RECORDS FOR THE TASK:
[Start of section]

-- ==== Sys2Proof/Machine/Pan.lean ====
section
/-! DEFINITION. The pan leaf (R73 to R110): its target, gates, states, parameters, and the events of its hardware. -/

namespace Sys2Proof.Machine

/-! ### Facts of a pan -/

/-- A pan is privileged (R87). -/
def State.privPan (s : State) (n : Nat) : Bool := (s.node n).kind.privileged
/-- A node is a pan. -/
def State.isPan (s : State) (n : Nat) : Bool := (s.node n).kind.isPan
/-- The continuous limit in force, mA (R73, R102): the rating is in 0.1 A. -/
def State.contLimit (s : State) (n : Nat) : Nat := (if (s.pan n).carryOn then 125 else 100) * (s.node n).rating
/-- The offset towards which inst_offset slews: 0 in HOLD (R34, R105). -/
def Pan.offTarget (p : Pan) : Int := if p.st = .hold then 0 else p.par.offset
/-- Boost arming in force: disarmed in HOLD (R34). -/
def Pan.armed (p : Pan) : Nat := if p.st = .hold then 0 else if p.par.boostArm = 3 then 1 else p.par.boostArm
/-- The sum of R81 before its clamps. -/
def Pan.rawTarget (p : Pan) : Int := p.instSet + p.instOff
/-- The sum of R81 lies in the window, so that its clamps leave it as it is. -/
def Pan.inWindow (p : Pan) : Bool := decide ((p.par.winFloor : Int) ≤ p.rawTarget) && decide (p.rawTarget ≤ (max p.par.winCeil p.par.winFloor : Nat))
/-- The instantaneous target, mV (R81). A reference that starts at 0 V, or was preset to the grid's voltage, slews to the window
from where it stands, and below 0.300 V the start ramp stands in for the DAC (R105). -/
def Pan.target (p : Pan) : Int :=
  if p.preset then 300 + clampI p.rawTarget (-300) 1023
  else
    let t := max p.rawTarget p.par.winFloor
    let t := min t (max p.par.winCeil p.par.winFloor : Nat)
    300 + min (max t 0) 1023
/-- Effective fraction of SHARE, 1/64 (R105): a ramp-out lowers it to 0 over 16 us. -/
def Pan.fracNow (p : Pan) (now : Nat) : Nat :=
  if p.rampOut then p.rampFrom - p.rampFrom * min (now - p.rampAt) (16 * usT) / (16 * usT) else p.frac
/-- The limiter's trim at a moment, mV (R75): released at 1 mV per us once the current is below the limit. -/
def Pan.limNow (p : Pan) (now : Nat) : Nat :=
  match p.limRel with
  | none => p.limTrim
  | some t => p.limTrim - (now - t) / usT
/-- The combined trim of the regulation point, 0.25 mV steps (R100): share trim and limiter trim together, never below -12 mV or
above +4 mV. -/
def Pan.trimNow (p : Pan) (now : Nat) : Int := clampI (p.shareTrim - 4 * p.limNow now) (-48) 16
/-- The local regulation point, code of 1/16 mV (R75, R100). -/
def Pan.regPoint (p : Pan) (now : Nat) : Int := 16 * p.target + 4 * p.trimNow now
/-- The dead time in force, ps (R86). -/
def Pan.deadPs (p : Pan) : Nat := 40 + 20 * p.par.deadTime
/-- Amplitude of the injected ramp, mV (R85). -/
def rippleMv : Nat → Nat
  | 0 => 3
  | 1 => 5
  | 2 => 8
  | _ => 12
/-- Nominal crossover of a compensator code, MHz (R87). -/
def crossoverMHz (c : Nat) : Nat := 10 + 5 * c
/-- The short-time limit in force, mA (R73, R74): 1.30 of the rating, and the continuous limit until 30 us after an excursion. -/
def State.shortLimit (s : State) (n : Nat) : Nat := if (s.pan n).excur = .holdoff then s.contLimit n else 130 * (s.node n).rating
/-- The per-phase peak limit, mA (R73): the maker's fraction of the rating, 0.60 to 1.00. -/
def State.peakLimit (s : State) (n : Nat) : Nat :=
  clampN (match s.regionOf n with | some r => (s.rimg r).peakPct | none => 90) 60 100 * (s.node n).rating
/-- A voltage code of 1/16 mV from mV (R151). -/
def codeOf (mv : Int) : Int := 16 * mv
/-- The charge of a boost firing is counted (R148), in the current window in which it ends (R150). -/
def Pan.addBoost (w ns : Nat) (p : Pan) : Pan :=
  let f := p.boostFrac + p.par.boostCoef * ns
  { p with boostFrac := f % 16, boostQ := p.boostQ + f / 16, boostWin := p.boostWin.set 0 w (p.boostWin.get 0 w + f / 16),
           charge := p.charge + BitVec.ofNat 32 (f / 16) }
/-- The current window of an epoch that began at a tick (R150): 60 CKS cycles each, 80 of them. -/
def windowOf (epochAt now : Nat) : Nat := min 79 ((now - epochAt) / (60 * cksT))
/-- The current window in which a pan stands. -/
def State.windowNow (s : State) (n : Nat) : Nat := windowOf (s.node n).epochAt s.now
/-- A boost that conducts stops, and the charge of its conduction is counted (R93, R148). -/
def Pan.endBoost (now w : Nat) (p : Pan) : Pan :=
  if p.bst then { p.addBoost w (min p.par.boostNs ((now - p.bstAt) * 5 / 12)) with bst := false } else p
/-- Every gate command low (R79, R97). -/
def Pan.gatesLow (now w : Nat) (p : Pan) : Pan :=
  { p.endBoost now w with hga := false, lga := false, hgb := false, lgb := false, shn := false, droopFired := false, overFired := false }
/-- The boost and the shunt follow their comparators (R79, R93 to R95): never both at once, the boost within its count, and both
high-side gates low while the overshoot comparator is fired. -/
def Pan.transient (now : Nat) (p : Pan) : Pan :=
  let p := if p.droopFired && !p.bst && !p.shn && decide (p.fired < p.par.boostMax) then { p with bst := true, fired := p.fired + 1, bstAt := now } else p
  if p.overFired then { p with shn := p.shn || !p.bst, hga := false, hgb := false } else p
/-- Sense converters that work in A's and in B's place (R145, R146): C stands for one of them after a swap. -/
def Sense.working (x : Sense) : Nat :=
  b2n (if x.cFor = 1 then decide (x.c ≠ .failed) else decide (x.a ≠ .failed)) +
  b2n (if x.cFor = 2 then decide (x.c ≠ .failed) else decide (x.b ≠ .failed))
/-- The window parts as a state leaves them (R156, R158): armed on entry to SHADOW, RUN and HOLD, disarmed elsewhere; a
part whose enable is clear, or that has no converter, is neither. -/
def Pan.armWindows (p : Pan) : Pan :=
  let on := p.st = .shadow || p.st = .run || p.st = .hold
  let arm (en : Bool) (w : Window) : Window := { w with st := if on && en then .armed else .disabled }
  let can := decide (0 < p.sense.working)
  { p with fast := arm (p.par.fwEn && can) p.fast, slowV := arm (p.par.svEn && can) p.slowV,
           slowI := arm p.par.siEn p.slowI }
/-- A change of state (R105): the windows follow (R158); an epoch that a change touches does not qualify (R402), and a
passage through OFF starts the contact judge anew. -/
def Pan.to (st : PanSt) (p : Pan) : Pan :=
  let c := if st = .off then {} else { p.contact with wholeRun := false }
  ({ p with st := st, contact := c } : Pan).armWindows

[End of section]
[Start of section]

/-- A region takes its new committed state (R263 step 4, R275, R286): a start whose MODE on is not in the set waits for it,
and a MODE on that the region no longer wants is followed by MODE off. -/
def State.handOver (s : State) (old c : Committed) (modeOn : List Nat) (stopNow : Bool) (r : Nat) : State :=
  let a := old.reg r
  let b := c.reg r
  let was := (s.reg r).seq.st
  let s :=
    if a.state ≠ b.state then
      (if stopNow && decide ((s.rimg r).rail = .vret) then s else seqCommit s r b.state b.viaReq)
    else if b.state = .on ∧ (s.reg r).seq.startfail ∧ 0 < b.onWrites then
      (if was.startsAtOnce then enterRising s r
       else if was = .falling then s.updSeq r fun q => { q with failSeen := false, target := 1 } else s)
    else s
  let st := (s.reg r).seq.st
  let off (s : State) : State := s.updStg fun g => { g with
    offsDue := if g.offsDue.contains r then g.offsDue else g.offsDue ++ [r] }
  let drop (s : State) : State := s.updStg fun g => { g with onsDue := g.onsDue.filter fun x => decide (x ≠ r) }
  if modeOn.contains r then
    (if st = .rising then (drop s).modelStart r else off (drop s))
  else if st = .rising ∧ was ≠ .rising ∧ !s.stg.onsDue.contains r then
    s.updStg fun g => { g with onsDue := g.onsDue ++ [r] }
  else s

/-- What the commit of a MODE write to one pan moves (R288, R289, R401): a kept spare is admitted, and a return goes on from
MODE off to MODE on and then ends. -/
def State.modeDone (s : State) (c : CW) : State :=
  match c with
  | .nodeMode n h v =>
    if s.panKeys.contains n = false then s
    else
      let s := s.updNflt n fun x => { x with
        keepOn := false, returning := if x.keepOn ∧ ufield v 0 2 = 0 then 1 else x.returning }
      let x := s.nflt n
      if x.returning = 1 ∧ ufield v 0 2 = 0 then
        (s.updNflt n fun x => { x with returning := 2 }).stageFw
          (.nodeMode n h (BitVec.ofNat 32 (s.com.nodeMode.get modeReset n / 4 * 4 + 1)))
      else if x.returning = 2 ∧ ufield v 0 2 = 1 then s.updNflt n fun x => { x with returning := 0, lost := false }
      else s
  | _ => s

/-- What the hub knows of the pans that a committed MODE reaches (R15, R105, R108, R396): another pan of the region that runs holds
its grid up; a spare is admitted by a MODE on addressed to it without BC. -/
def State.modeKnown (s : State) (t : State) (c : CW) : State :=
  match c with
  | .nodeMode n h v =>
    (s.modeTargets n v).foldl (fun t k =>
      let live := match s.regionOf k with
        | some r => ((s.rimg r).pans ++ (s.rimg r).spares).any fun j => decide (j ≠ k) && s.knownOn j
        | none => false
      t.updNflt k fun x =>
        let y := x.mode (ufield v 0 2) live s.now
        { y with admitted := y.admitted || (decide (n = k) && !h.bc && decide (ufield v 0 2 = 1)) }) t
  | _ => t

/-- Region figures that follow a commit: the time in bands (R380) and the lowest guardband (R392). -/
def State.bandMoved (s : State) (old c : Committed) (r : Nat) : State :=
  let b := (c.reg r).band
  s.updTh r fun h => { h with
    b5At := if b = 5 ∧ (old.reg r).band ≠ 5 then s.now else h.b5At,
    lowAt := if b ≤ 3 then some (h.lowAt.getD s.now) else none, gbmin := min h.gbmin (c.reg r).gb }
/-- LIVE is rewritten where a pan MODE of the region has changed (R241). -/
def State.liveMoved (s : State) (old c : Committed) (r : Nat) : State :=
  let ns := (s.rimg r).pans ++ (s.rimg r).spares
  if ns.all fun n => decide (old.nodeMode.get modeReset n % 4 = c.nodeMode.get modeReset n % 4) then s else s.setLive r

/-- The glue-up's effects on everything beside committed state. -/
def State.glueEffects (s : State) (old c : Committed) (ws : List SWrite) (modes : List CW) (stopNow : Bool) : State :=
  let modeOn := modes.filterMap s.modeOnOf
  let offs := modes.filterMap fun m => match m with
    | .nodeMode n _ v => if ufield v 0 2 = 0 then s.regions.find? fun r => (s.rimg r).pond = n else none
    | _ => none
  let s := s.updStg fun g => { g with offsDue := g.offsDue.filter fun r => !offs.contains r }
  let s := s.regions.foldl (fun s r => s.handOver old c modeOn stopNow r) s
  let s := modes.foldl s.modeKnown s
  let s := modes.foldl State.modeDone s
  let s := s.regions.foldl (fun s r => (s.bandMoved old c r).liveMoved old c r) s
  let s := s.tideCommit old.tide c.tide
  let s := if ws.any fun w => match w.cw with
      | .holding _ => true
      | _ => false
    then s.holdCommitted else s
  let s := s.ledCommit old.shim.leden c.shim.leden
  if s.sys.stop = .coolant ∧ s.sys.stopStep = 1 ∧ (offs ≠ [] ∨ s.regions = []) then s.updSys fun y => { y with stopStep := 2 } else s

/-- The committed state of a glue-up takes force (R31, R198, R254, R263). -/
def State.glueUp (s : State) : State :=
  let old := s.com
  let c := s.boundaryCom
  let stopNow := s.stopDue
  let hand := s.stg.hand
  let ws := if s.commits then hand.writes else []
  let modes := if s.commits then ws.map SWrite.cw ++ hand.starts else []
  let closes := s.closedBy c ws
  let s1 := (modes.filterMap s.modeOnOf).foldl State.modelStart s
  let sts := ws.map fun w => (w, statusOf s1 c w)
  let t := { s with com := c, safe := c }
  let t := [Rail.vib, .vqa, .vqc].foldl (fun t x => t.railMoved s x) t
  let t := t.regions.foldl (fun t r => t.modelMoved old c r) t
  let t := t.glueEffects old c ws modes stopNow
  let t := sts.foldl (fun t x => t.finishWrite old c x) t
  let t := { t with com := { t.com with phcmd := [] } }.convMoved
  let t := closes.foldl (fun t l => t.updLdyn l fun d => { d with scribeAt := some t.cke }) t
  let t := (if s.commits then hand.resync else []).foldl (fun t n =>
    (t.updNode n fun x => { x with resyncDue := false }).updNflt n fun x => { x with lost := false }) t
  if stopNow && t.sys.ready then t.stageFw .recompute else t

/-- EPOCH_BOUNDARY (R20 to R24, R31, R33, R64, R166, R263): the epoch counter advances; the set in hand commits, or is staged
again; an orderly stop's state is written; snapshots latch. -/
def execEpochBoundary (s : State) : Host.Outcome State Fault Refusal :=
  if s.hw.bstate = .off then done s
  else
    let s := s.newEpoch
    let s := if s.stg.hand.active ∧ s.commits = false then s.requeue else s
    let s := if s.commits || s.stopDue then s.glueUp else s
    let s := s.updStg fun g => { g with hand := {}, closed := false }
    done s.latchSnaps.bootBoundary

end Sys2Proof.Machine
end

[End of section]

EXERCISE BRIEF:
Repeat, character for character, the lines of the material above from the line with "n else none" through the line with "let s := modes.foldl s.modeKnown s".

RESPONSE TO THIS EXERCISE:
    | .nodeMode n _ v => if ufield v 0 2 = 0 then s.regions.find? fun r => (s.rimg r).pond = n else none
    | _ => none
  let s := s.updStg fun g => { g with offsDue := g.offsDue.filter fun r => !offs.contains r }
  let s := s.regions.foldl (fun s r => s.handOver old c modeOn stopNow r) s
  let s := modes.foldl s.modeKnown s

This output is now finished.